* Aim of the task
Your reply should consist solely of the lines from the one containing "x true else b" through the end of the data, restated word for word.

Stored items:
--- START ---
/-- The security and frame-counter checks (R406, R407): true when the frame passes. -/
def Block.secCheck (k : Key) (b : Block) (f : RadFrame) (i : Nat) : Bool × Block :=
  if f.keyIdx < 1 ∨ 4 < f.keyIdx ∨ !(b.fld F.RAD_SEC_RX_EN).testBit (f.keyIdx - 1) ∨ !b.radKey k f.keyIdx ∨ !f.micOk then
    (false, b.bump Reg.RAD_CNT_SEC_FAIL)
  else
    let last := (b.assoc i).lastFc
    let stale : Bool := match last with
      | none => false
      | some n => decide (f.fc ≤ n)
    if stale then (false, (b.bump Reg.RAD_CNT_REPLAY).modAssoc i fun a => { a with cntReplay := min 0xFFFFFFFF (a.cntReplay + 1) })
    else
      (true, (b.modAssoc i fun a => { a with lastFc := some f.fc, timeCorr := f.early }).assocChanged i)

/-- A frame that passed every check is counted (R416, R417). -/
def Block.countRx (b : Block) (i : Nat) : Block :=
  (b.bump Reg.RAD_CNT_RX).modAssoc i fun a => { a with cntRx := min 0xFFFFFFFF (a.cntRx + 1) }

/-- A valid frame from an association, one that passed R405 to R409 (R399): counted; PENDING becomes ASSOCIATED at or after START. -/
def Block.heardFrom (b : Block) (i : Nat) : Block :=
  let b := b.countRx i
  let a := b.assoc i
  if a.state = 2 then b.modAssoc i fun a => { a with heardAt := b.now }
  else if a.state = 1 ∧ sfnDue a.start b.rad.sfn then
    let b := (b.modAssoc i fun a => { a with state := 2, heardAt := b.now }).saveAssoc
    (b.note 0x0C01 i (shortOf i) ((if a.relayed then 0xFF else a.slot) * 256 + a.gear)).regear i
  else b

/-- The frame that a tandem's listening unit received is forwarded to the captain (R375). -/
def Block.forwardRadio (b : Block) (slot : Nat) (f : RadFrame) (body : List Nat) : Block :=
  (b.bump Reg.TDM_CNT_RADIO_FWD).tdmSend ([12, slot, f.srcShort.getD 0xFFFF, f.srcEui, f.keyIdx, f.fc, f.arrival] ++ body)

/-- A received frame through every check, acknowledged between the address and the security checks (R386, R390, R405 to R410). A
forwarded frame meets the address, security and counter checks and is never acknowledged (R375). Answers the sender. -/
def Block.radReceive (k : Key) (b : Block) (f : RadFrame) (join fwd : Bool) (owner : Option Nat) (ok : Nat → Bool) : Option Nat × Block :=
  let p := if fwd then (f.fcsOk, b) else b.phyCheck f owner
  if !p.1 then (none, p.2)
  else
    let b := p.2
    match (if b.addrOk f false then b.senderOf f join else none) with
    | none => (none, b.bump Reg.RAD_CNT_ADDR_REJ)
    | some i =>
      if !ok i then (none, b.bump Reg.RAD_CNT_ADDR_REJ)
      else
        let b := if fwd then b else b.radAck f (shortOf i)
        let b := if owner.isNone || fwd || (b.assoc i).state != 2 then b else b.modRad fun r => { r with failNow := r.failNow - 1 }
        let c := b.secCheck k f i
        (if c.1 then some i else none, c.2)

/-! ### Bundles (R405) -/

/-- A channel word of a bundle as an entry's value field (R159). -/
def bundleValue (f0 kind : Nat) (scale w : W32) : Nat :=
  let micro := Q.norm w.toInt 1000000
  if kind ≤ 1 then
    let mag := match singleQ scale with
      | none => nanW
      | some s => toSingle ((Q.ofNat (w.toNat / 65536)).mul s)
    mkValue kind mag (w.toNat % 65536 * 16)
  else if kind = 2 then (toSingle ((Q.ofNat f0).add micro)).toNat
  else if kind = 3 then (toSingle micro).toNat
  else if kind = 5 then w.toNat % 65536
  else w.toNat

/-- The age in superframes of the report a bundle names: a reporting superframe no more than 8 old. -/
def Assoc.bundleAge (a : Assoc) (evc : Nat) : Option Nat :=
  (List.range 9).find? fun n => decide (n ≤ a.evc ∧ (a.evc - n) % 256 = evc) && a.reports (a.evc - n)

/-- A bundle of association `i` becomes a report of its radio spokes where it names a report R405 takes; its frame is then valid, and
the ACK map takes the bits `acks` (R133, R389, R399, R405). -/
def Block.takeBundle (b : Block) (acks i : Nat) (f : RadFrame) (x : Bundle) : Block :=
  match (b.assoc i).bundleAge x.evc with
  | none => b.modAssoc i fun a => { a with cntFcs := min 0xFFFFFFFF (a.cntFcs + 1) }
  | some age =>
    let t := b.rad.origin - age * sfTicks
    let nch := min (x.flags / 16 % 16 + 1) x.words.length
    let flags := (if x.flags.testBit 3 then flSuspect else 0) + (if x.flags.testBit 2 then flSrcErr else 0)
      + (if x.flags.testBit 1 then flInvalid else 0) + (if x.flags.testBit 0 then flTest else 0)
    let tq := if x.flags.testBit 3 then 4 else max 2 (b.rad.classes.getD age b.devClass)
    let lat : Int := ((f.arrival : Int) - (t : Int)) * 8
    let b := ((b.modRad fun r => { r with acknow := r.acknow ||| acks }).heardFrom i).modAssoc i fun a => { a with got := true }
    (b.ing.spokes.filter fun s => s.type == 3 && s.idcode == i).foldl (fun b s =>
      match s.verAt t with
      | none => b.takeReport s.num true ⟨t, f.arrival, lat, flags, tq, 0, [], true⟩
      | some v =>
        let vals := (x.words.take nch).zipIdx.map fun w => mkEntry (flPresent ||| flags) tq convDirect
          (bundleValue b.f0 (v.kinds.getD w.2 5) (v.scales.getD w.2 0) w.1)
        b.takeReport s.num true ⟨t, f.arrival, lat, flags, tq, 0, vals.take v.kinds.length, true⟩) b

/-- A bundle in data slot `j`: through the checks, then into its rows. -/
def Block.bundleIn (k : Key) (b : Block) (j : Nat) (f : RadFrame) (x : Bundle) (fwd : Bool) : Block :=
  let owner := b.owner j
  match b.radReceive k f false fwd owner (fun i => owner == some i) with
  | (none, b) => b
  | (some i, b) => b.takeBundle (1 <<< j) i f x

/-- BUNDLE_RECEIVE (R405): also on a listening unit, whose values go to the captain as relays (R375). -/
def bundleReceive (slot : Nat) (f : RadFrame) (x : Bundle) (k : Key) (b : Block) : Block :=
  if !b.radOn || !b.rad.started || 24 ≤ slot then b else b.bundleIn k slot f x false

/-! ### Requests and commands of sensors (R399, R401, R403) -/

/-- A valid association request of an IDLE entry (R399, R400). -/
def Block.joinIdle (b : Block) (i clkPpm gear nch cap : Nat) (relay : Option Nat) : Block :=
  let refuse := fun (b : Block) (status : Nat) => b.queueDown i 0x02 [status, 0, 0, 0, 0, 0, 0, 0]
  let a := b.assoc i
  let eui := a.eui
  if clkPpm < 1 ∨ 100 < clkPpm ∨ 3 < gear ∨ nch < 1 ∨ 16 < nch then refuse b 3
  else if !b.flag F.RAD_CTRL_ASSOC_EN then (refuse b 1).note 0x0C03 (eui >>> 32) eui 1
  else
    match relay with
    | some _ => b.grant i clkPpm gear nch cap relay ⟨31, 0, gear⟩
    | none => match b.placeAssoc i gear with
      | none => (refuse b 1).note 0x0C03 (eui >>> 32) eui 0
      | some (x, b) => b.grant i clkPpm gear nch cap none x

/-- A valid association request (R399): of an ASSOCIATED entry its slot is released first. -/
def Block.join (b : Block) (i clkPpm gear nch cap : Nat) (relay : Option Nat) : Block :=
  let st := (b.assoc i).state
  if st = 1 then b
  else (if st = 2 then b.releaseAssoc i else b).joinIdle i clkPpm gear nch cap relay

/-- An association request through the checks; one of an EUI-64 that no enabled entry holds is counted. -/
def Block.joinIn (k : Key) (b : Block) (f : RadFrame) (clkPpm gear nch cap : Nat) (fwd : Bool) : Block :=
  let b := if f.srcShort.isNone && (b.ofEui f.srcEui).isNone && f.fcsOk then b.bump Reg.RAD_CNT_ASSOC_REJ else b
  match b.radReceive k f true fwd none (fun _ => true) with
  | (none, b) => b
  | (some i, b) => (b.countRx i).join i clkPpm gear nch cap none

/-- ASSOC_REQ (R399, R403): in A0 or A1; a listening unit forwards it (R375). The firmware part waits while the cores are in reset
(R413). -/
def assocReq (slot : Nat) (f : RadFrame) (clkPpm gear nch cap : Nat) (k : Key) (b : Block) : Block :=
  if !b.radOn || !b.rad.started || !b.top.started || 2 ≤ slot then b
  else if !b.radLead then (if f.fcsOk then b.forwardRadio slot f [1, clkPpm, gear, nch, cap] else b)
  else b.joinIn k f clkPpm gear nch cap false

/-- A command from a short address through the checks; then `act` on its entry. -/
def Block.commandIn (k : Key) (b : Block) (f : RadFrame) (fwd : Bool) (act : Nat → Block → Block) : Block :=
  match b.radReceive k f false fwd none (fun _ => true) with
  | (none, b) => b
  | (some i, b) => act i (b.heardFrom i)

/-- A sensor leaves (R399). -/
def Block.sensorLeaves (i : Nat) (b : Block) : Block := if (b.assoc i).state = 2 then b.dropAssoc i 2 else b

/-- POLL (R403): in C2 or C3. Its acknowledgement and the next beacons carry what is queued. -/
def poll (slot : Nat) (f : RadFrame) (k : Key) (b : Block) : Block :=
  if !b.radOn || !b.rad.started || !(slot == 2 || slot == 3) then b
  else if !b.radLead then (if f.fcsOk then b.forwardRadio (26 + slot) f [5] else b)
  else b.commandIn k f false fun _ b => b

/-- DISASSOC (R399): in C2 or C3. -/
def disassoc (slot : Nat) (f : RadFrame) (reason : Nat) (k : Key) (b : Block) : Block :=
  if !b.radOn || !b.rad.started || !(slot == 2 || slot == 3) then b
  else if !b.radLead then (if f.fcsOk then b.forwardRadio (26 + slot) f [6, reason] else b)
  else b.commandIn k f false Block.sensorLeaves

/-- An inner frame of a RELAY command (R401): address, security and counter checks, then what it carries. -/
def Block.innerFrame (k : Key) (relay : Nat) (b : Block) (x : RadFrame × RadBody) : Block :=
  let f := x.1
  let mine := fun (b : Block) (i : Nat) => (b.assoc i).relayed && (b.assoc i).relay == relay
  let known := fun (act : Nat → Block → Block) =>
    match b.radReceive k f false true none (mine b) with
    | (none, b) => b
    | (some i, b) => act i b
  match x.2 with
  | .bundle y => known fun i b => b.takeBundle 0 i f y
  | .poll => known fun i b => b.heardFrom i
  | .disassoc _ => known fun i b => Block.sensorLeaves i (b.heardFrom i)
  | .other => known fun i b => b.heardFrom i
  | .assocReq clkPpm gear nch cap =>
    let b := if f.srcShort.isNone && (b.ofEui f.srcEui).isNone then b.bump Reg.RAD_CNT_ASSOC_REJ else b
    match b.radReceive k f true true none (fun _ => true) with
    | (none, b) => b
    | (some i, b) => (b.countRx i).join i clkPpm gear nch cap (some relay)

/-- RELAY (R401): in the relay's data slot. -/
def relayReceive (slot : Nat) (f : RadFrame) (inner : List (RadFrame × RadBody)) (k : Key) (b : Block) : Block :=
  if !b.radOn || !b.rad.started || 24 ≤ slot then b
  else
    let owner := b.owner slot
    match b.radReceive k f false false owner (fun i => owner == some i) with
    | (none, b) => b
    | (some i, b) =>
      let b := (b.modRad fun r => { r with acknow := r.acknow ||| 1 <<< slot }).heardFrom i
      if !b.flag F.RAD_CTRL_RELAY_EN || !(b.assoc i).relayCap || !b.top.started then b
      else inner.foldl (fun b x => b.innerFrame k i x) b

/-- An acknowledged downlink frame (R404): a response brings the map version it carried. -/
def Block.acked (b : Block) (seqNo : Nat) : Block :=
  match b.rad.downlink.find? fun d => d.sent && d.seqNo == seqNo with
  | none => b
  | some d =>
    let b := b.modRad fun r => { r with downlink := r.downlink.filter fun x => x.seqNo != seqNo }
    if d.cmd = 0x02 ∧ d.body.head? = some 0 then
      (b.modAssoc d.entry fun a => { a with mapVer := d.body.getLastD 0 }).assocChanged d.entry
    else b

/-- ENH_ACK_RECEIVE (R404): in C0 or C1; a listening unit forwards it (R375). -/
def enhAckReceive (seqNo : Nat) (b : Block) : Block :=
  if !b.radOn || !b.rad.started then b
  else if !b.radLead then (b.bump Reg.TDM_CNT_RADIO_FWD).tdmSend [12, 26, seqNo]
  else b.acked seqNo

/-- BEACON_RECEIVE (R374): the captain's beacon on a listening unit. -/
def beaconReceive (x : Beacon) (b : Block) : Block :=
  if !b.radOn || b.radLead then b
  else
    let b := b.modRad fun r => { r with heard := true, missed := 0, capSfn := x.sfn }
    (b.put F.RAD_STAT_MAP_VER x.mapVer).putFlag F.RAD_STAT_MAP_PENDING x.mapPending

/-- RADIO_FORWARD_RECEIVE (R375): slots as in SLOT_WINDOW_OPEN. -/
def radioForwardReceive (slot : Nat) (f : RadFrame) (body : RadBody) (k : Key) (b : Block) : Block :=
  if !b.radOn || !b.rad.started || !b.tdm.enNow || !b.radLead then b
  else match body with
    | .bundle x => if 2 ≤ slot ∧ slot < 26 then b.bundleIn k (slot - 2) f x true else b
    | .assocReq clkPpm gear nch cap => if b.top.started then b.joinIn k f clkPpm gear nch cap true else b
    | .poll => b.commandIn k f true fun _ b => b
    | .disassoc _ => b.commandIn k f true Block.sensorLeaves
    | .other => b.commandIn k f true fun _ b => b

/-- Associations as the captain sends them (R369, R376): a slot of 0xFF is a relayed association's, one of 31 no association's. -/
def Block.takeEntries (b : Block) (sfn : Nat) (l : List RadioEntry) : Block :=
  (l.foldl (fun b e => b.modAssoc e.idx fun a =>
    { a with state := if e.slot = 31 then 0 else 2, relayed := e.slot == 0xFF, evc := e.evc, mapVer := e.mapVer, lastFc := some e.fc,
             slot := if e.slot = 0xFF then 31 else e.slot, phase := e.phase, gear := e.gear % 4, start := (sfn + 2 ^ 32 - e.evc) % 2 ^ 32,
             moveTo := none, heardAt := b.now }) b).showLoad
--- END ---
* Result
    | .bundle x => if 2 ≤ slot ∧ slot < 26 then b.bundleIn k (slot - 2) f x true else b
    | .assocReq clkPpm gear nch cap => if b.top.started then b.joinIn k f clkPpm gear nch cap true else b
    | .poll => b.commandIn k f true fun _ b => b
    | .disassoc _ => b.commandIn k f true Block.sensorLeaves
    | .other => b.commandIn k f true fun _ b => b

/-- Associations as the captain sends them (R369, R376): a slot of 0xFF is a relayed association's, one of 31 no association's. -/
def Block.takeEntries (b : Block) (sfn : Nat) (l : List RadioEntry) : Block :=
  (l.foldl (fun b e => b.modAssoc e.idx fun a =>
    { a with state := if e.slot = 31 then 0 else 2, relayed := e.slot == 0xFF, evc := e.evc, mapVer := e.mapVer, lastFc := some e.fc,
             slot := if e.slot = 0xFF then 31 else e.slot, phase := e.phase, gear := e.gear % 4, start := (sfn + 2 ^ 32 - e.evc) % 2 ^ 32,
             moveTo := none, heardAt := b.now }) b).showLoad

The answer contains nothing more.